Maintaining an Ethical Approach ⚖️

Descriptors and examples for the RCGP Trainee

On Reflection
5 min readNov 19, 2021

This capability area is about practising ethically with integrity and a respect for equality and diversity. See word descriptors and example reflections below.

Word descriptors for this capability area
Reproduced with permission from the RCGP website. Correct as of Nov 2021.

💭Example Reflection

Applying Jonsen’s Four Quadrants

Description

I came onto the ward early to the horrific sounds of a child choking. I ran to the room, aghast. I entered the room to see a father suctioning out a baby’s throat, the Yankauer greedily slurping up mouthfuls of mucus.
He looked at me.

“Morning doctor,” he smiled, his eyes crinkling at the edges as he put the baby back down into its cot. “He’s doing really well today!”

The baby was not doing well. I could see he could not move his eyes. His conjunctiva were dessicated from being unable to blink. He had no swallow or gag reflex and was gradually drowning in his own mucus.

I went out to talk to the team. This was a baby with severe HIE (hypoxic ischaemic encephalopathy) who was actively dying. Later that day, I had a detailed chat with the parents, who seemed to think their baby was going to pull through and was absolutely fine. No amount of explaining would help them understand there was zero chance of a good outcome. They were even talking about the baby marrying some day and them having grandkids! This was heartbreaking.

Throughout the week we had multiple discussions with the family who were unwilling to get the baby put on palliation and made comfortable.
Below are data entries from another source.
theorem execPageWriteStart_ok (s) : Ok [.regs, .grt, .plain] s (execPageWriteStart  s) := by
  unfold execPageWriteStart
  refine okQ (fun d => ?_)
  exact (.step (pageWriteStart_keeps _) rfl (.refl _ _))

theorem execPhysicalProgramDone_ok (a0 s) : Ok [.regs, .glb, .svc, .fab, .grt, .obs, .plain] s (execPhysicalProgramDone a0 s) := by
  unfold execPhysicalProgramDone
  refine okQ (fun d => ?_)
  exact (.step (physicalProgramDone_keeps _ _) rfl (.refl _ _))

theorem execSectorMove_ok (a0 s) : Ok [.regs, .glb, .svc, .fab, .grt, .obs, .plain] s (execSectorMove a0 s) := by
  unfold execSectorMove
  refine okQ (fun d => ?_)
  exact (.step (sectorMove_keeps _ _) rfl (.refl _ _))

theorem execMarginRead_ok (a0 a1 s) : Ok [.regs, .glb, .svc, .fab, .grt, .obs, .plain] s (execMarginRead a0 a1 s) := by
  unfold execMarginRead
  refine okQ (fun d => ?_)
  exact (.step (marginRead_keeps _ _ _) rfl (.refl _ _))

theorem execProtect_ok (a0 a1 s) : Ok [.regs, .glb, .svc, .fab, .grt, .obs, .plain] s (execProtect a0 a1 s) := by
  unfold execProtect
  refine okQ (fun d => ?_)
  refine viaPort_keeps ?_
  exact (.step (protectCmd_keeps _ _ _) rfl (.step (touch_keeps _ _) rfl (.refl _ _)))

theorem execGrtRdData_ok (a0 a1 s) : Ok [.regs, .glb, .svc, .fab, .grt, .obs, .free, .plain] s (execGrtRdData a0 a1 s) := by
  unfold execGrtRdData
  refine okQ (fun d => ?_)
  refine viaPort_keeps ?_
  exact (.step (grtRead_keeps _ _) rfl (.step (touch_keeps _ _) rfl (.refl _ _)))

theorem execSensorFailure_ok (a0 s) : Ok [.regs, .glb, .svc, .fab, .thm, .obs, .plain] s (execSensorFailure a0 s) := by
  unfold execSensorFailure
  refine okQ (fun d => ?_)
  exact (.step (sensorFails_keeps _ _) rfl (.refl _ _))

theorem execThermalTrip_ok (s) : Ok [.regs, .glb, .svc, .fab, .med, .twn, .pwr, .grt, .thm, .obs, .plain, .base] s (execThermalTrip  s) := by
  unfold execThermalTrip
  refine okR (fun d => ?_)
  exact (.step (thermalTrip_keeps _) rfl (.refl _ _))

theorem execThermalStartHold_ok (a0 a1 s) : Ok [.regs, .glb, .svc, .fab, .pwr, .thm, .obs, .plain, .base, .tick] s (execThermalStartHold a0 a1 s) := by
  unfold execThermalStartHold
  refine okR (fun d => ?_)
  exact (.step (startHold_keeps _ _ _) rfl (.refl _ _))

theorem execThmPeakClr_ok (a0 s) : Ok [.regs, .svc, .plain] s (execThmPeakClr a0 s) := by
  unfold execThmPeakClr
  refine okQ (fun d => ?_)
  refine viaPort_keeps ?_
  exact (.step (peakClear_keeps _) rfl (.step (touch_keeps _ _) rfl (.refl _ _)))

theorem execRefclkFailure_ok (s) : Ok [.regs, .glb, .svc, .fab, .ntr, .med, .twn, .pwr, .grt, .obs, .plain, .base] s (execRefclkFailure  s) := by
  unfold execRefclkFailure
  refine okR (fun d => ?_)
  exact (.step (refclkFails_keeps _) rfl (.refl _ _))

theorem execEntdaa_ok (a0 a1 s) : Ok [.regs, .plain] s (execEntdaa a0 a1 s) := by
  unfold execEntdaa
  refine okQ (fun d => ?_)
  unfold broadcastCcc
  exact (.ite (.step (entdaa_keeps _ _ _) rfl (.refl _ _)) (.refl _ _))
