/-! ### count -/

@[simp] theorem count_sch {i : Nat} {d : Dev} : (count i d).sch = d.sch := count_keeps _ _ .sch (by decide)
@[simp] theorem count_bsn {i : Nat} {d : Dev} : (count i d).bsn = d.bsn := count_keeps _ _ .bsn (by decide)
@[simp] theorem count_ntr {i : Nat} {d : Dev} : (count i d).ntr = d.ntr := count_keeps _ _ .ntr (by decide)
@[simp] theorem count_med {i : Nat} {d : Dev} : (count i d).med = d.med := count_keeps _ _ .med (by decide)
@[simp] theorem count_xlt {i : Nat} {d : Dev} : (count i d).xlt = d.xlt := count_keeps _ _ .xlt (by decide)
@[simp] theorem count_slu {i : Nat} {d : Dev} : (count i d).slu = d.slu := count_keeps _ _ .slu (by decide)
@[simp] theorem count_twn {i : Nat} {d : Dev} : (count i d).twn = d.twn := count_keeps _ _ .twn (by decide)
@[simp] theorem count_pwr {i : Nat} {d : Dev} : (count i d).pwr = d.pwr := count_keeps _ _ .pwr (by decide)
@[simp] theorem count_grt {i : Nat} {d : Dev} : (count i d).grt = d.grt := count_keeps _ _ .grt (by decide)
@[simp] theorem count_thm {i : Nat} {d : Dev} : (count i d).thm = d.thm := count_keeps _ _ .thm (by decide)
@[simp] theorem count_spr {i : Nat} {d : Dev} : (count i d).spr = d.spr := count_keeps _ _ .spr (by decide)
@[simp] theorem count_free {i : Nat} {d : Dev} : (count i d).free = d.free := count_keeps _ _ .free (by decide)
@[simp] theorem count_base {i : Nat} {d : Dev} : (count i d).glb.base = d.glb.base := count_keeps _ _ .base (by decide)
@[simp] theorem count_tick {i : Nat} {d : Dev} : (count i d).glb.tick = d.glb.tick := count_keeps _ _ .tick (by decide)
@[simp] theorem count_getF {i : Nat} {d : Dev} {f : Fld} (hf : Safety.eventReg f.addr = false) : getF (count i d) f = getF d f :=
  getF_plain (count_keeps _ _) (by decide) hf
@[simp] theorem count_flag {i : Nat} {d : Dev} {f : Fld} (hf : Safety.eventReg f.addr = false) : flag (count i d) f = flag d f :=
  flag_plain (count_keeps _ _) (by decide) hf

/-! ### countN -/

@[simp] theorem countN_sch {i n : Nat} {d : Dev} : (countN i n d).sch = d.sch := countN_keeps _ _ _ .sch (by decide)
@[simp] theorem countN_bsn {i n : Nat} {d : Dev} : (countN i n d).bsn = d.bsn := countN_keeps _ _ _ .bsn (by decide)
@[simp] theorem countN_ntr {i n : Nat} {d : Dev} : (countN i n d).ntr = d.ntr := countN_keeps _ _ _ .ntr (by decide)
@[simp] theorem countN_med {i n : Nat} {d : Dev} : (countN i n d).med = d.med := countN_keeps _ _ _ .med (by decide)
@[simp] theorem countN_xlt {i n : Nat} {d : Dev} : (countN i n d).xlt = d.xlt := countN_keeps _ _ _ .xlt (by decide)
@[simp] theorem countN_slu {i n : Nat} {d : Dev} : (countN i n d).slu = d.slu := countN_keeps _ _ _ .slu (by decide)
@[simp] theorem countN_twn {i n : Nat} {d : Dev} : (countN i n d).twn = d.twn := countN_keeps _ _ _ .twn (by decide)
@[simp] theorem countN_pwr {i n : Nat} {d : Dev} : (countN i n d).pwr = d.pwr := countN_keeps _ _ _ .pwr (by decide)
@[simp] theorem countN_grt {i n : Nat} {d : Dev} : (countN i n d).grt = d.grt := countN_keeps _ _ _ .grt (by decide)
@[simp] theorem countN_thm {i n : Nat} {d : Dev} : (countN i n d).thm = d.thm := countN_keeps _ _ _ .thm (by decide)
@[simp] theorem countN_spr {i n : Nat} {d : Dev} : (countN i n d).spr = d.spr := countN_keeps _ _ _ .spr (by decide)
@[simp] theorem countN_free {i n : Nat} {d : Dev} : (countN i n d).free = d.free := countN_keeps _ _ _ .free (by decide)
@[simp] theorem countN_base {i n : Nat} {d : Dev} : (countN i n d).glb.base = d.glb.base := countN_keeps _ _ _ .base (by decide)
@[simp] theorem countN_tick {i n : Nat} {d : Dev} : (countN i n d).glb.tick = d.glb.tick := countN_keeps _ _ _ .tick (by decide)
@[simp] theorem countN_getF {i n : Nat} {d : Dev} {f : Fld} (hf : Safety.eventReg f.addr = false) : getF (countN i n d) f = getF d f :=
  getF_plain (countN_keeps _ _ _) (by decide) hf
@[simp] theorem countN_flag {i n : Nat} {d : Dev} {f : Fld} (hf : Safety.eventReg f.addr = false) : flag (countN i n d) f = flag d f :=
  flag_plain (countN_keeps _ _ _) (by decide) hf

/-! ### finish -/

@[simp] theorem finish_sch {b : Nat} {d : Dev} : (finish b d).sch = d.sch := finish_keeps _ _ .sch (by decide)
@[simp] theorem finish_bsn {b : Nat} {d : Dev} : (finish b d).bsn = d.bsn := finish_keeps _ _ .bsn (by decide)
@[simp] theorem finish_ntr {b : Nat} {d : Dev} : (finish b d).ntr = d.ntr := finish_keeps _ _ .ntr (by decide)
@[simp] theorem finish_med {b : Nat} {d : Dev} : (finish b d).med = d.med := finish_keeps _ _ .med (by decide)
@[simp] theorem finish_xlt {b : Nat} {d : Dev} : (finish b d).xlt = d.xlt := finish_keeps _ _ .xlt (by decide)
@[simp] theorem finish_slu {b : Nat} {d : Dev} : (finish b d).slu = d.slu := finish_keeps _ _ .slu (by decide)
@[simp] theorem finish_twn {b : Nat} {d : Dev} : (finish b d).twn = d.twn := finish_keeps _ _ .twn (by decide)
@[simp] theorem finish_pwr {b : Nat} {d : Dev} : (finish b d).pwr = d.pwr := finish_keeps _ _ .pwr (by decide)
@[simp] theorem finish_grt {b : Nat} {d : Dev} : (finish b d).grt = d.grt := finish_keeps _ _ .grt (by decide)
@[simp] theorem finish_thm {b : Nat} {d : Dev} : (finish b d).thm = d.thm := finish_keeps _ _ .thm (by decide)
@[simp] theorem finish_spr {b : Nat} {d : Dev} : (finish b d).spr = d.spr := finish_keeps _ _ .spr (by decide)
@[simp] theorem finish_free {b : Nat} {d : Dev} : (finish b d).free = d.free := finish_keeps _ _ .free (by decide)
@[simp] theorem finish_base {b : Nat} {d : Dev} : (finish b d).glb.base = d.glb.base := finish_keeps _ _ .base (by decide)
@[simp] theorem finish_tick {b : Nat} {d : Dev} : (finish b d).glb.tick = d.glb.tick := finish_keeps _ _ .tick (by decide)
@[simp] theorem finish_getF {b : Nat} {d : Dev} {f : Fld} (hf : Safety.eventReg f.addr = false) : getF (finish b d) f = getF d f :=
  getF_plain (finish_keeps _ _) (by decide) hf
@[simp] theorem finish_flag {b : Nat} {d : Dev} {f : Fld} (hf : Safety.eventReg f.addr = false) : flag (finish b d) f = flag d f :=
  flag_plain (finish_keeps _ _) (by decide) hf

/-! ### pump -/

@[simp] theorem pump_sch {p : Nat} {d : Dev} : (pump p d).sch = d.sch := pump_keeps _ _ .sch (by decide)
@[simp] theorem pump_bsn {p : Nat} {d : Dev} : (pump p d).bsn = d.bsn := pump_keeps _ _ .bsn (by decide)
@[simp] theorem pump_ntr {p : Nat} {d : Dev} : (pump p d).ntr = d.ntr := pump_keeps _ _ .ntr (by decide)
@[simp] theorem pump_med {p : Nat} {d : Dev} : (pump p d).med = d.med := pump_keeps _ _ .med (by decide)
@[simp] theorem pump_xlt {p : Nat} {d : Dev} : (pump p d).xlt = d.xlt := pump_keeps _ _ .xlt (by decide)
@[simp] theorem pump_slu {p : Nat} {d : Dev} : (pump p d).slu = d.slu := pump_keeps _ _ .slu (by decide)
@[simp] theorem pump_twn {p : Nat} {d : Dev} : (pump p d).twn = d.twn := pump_keeps _ _ .twn (by decide)
@[simp] theorem pump_pwr {p : Nat} {d : Dev} : (pump p d).pwr = d.pwr := pump_keeps _ _ .pwr (by decide)
@[simp] theorem pump_grt {p : Nat} {d : Dev} : (pump p d).grt = d.grt := pump_keeps _ _ .grt (by decide)
@[simp] theorem pump_thm {p : Nat} {d : Dev} : (pump p d).thm = d.thm := pump_keeps _ _ .thm (by decide)
@[simp] theorem pump_spr {p : Nat} {d : Dev} : (pump p d).spr = d.spr := pump_keeps _ _ .spr (by decide)
@[simp] theorem pump_free {p : Nat} {d : Dev} : (pump p d).free = d.free := pump_keeps _ _ .free (by decide)
@[simp] theorem pump_base {p : Nat} {d : Dev} : (pump p d).glb.base = d.glb.base := pump_keeps _ _ .base (by decide)
@[simp] theorem pump_tick {p : Nat} {d : Dev} : (pump p d).glb.tick = d.glb.tick := pump_keeps _ _ .tick (by decide)
@[simp] theorem pump_getF {p : Nat} {d : Dev} {f : Fld} (hf : Safety.eventReg f.addr = false) : getF (pump p d) f = getF d f :=
  getF_plain (pump_keeps _ _) (by decide) hf
@[simp] theorem pump_flag {p : Nat} {d : Dev} {f : Fld} (hf : Safety.eventReg f.addr = false) : flag (pump p d) f = flag d f :=
  flag_plain (pump_keeps _ _) (by decide) hf

/-! ### sendLcf -/

@[simp] theorem sendLcf_sch {p : Nat} {m : LcfMsg} {d : Dev} : (sendLcf p m d).sch = d.sch := sendLcf_keeps _ _ _ .sch (by decide)
@[simp] theorem sendLcf_bsn {p : Nat} {m : LcfMsg} {d : Dev} : (sendLcf p m d).bsn = d.bsn := sendLcf_keeps _ _ _ .bsn (by decide)
@[simp] theorem sendLcf_ntr {p : Nat} {m : LcfMsg} {d : Dev} : (sendLcf p m d).ntr = d.ntr := sendLcf_keeps _ _ _ .ntr (by decide)
@[simp] theorem sendLcf_med {p : Nat} {m : LcfMsg} {d : Dev} : (sendLcf p m d).med = d.med := sendLcf_keeps _ _ _ .med (by decide)
@[simp] theorem sendLcf_xlt {p : Nat} {m : LcfMsg} {d : Dev} : (sendLcf p m d).xlt = d.xlt := sendLcf_keeps _ _ _ .xlt (by decide)
@[simp] theorem sendLcf_slu {p : Nat} {m : LcfMsg} {d : Dev} : (sendLcf p m d).slu = d.slu := sendLcf_keeps _ _ _ .slu (by decide)
@[simp] theorem sendLcf_twn {p : Nat} {m : LcfMsg} {d : Dev} : (sendLcf p m d).twn = d.twn := sendLcf_keeps _ _ _ .twn (by decide)
@[simp] theorem sendLcf_pwr {p : Nat} {m : LcfMsg} {d : Dev} : (sendLcf p m d).pwr = d.pwr := sendLcf_keeps _ _ _ .pwr (by decide)
@[simp] theorem sendLcf_grt {p : Nat} {m : LcfMsg} {d : Dev} : (sendLcf p m d).grt = d.grt := sendLcf_keeps _ _ _ .grt (by decide)
@[simp] theorem sendLcf_thm {p : Nat} {m : LcfMsg} {d : Dev} : (sendLcf p m d).thm = d.thm := sendLcf_keeps _ _ _ .thm (by decide)
@[simp] theorem sendLcf_spr {p : Nat} {m : LcfMsg} {d : Dev} : (sendLcf p m d).spr = d.spr := sendLcf_keeps _ _ _ .spr (by decide)
@[simp] theorem sendLcf_free {p : Nat} {m : LcfMsg} {d : Dev} : (sendLcf p m d).free = d.free := sendLcf_keeps _ _ _ .free (by decide)
@[simp] theorem sendLcf_base {p : Nat} {m : LcfMsg} {d : Dev} : (sendLcf p m d).glb.base = d.glb.base := sendLcf_keeps _ _ _ .base (by decide)
@[simp] theorem sendLcf_tick {p : Nat} {m : LcfMsg} {d : Dev} : (sendLcf p m d).glb.tick = d.glb.tick := sendLcf_keeps _ _ _ .tick (by decide)
@[simp] theorem sendLcf_getF {p : Nat} {m : LcfMsg} {d : Dev} {f : Fld} (hf : Safety.eventReg f.addr = false) : getF (sendLcf p m d) f = getF d f :=
  getF_plain (sendLcf_keeps _ _ _) (by decide) hf
@[simp] theorem sendLcf_flag {p : Nat} {m : LcfMsg} {d : Dev} {f : Fld} (hf : Safety.eventReg f.addr = false) : flag (sendLcf p m d) f = flag d f :=
  flag_plain (sendLcf_keeps _ _ _) (by decide) hf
They kept insisting on not signing a DNACPR and told us the baby was for full resuscitation. Eventually, after spending more than a week in hospital where we basically could not do anything for the baby, they went home, certain the baby was getting better when in fact there was no change in their condition.

Reflection: What will I improve, maintain, or stop?

I was quite disturbed with this case. I was on call that week and would go onto the ward to find the child choking, their parents smiling and telling us this was baby’s way of talking to them. They would not agree to palliation. I am unsure if there was any provision in the mental health act we could have used against them but we did talk out a few things with regards to the 4-quadrant approach of ethical decision making.

1. What are the medical indications?
With HIE this severe, we would not do anything apart from making the patient comfortable. Medically straightforward, emotionally not as much so for the poor parents who were devastated.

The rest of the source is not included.